Я повернулась в сторону, сбоку глядя на него.
— Мои мозоли?
— Да. Ты не очень чувствительная натура. — Он сказал эти слова так грубо, что стена между нами теперь чувствовалась, словно настоящая, ощутимая вещь.
—Я не?.. Что? — Волосы на затылке зашевелились, но я не знала это было от того, что его вопрос вводил в заблуждение, или просто мое подсознание предупреждало меня, что я попала бы в ловушку. — Я чувствительный человек. Я забочусь о людях.
— Я не говорю о сочувствии к другим людям. Я говорю о твоих чувствах. — Он бросил на меня взгляд, и следующие слова он сказал, словно говорил сам с собой. —Ты все держишь под контролем, по-детски и сдерживаясь.
Приоткрыв рот, я указала пальцем на себя, мой голос сочился недоверием.
— Сдерживаюсь? По-детски?
— Пижама с Губкой Бобом?
— Ну и что? Что не так с Губкой Бобом? Он смешной.
— Ты не хочешь почувствовать себя сексуальной?
Теперь моя кожа зудела, горло сжалось в напряжении, я почти ничего не слышала, поскольку кровь шумела в ушах. Мне пришлось сделать успокаивающий вздох, прежде чем я смогла заговорить, потому что я была зла, сама не знала почему.
— Конечно.
Он медленно покачал головой, изучая меня.
— Я так не думаю.
— Почему? Потому что я не готова для тебя, чтобы... Чтобы... Ты положил свой рот на мою личную зону?
— Видишь. Ты даже сказать это не можешь.
— Я могу сказать это. — Я скрестила руки на груди, горячая ванна внезапно показалась слишком горячей.
— Тогда скажи это, Кэйтлин. — Он усмехнулся, что больше походило на оскал. — Скажи эти слова. Скажи:"Трахни меня языком".
Глубоко вдохнув, я взглянула на него, его хищную улыбку, готовясь сказать эти слова. Затаив дыхание. Стиснув зубы. Прищурившись.
— Ты не можешь сказать это, — прошептал он, выглядя при этом торжествующе и печально— не за себя, из-за меня. Я понимала, что он пожалел меня.
Я вздохнула, посмотрев в сторону, мой румянец теперь выглядел малиновым. К гневу прибавилось еще и унижение, мой желудок бушевал от разочарования и тревоги. Почему я не могла сказать это? Что, черт возьми, со мной? Я зажмурилась, закрыв лицо руками. Я чувствовала, что вот-вот расплакалась бы, это было просто смешно.
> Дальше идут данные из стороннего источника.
-- ==== Sys2Proof/Laws/Config.lean ====
section
/-! SUPPORT. The values that 00_scope.md R6 gives the computed parameters, each once, so that no proof unfolds them. -/

namespace Sys2Proof.Config

@[simp] theorem hckOff_eq : hckOff = 5 := rfl

@[simp] theorem dataOff_eq : dataOff = 6 := rfl

@[simp] theorem minFrame_eq : minFrame = 7 := rfl

@[simp] theorem maxData_eq : maxData = 65535 := rfl

@[simp] theorem maxOpt_eq : maxOpt = 255 := rfl

@[simp] theorem maxFrame_eq : maxFrame = 65797 := rfl

@[simp] theorem bufCap_eq : bufCap = 65797 := rfl

theorem ckXor_eq : ckXor = 0x8380 := by decide

end Sys2Proof.Config
end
Секунды прошли в относительной тишине, пока я пыталась прийти в себя. Но у меня ничего не получалось. Я расплакалась.
Внезапно Мартин сказал:
— Лучше не делай этого.
— Чего? — огрызнулась я.
— Ты всегда закрываешь лицо, когда мы разговариваем.
Я скорее почувствовала, чем услышала, как он приблизился. Когда он положил руки на мои запястья, я подпрыгнула, вздрогнула, хотя знала, что он преодолел барьер между нами.
— Позволь мне посмотреть на тебя. — Его захват усилился, решительный, но безболезненный, и он убрал мои руки в сторону.
Я плакала. Не сильные отвратительные рыдания, нет, не так. Обычно я плакала молча, в подушку. Я редко плакала. Последний раз я плакала, когда умер мой кот в средней школе. Моя мама добавила очередной пункт к нашей еженедельной повестке: "Новый кот для Кэйтлин — Плюсы\Минусы".
— Зачем ты так? — Голос Мартина напугал меня, потому что был таким... нежным.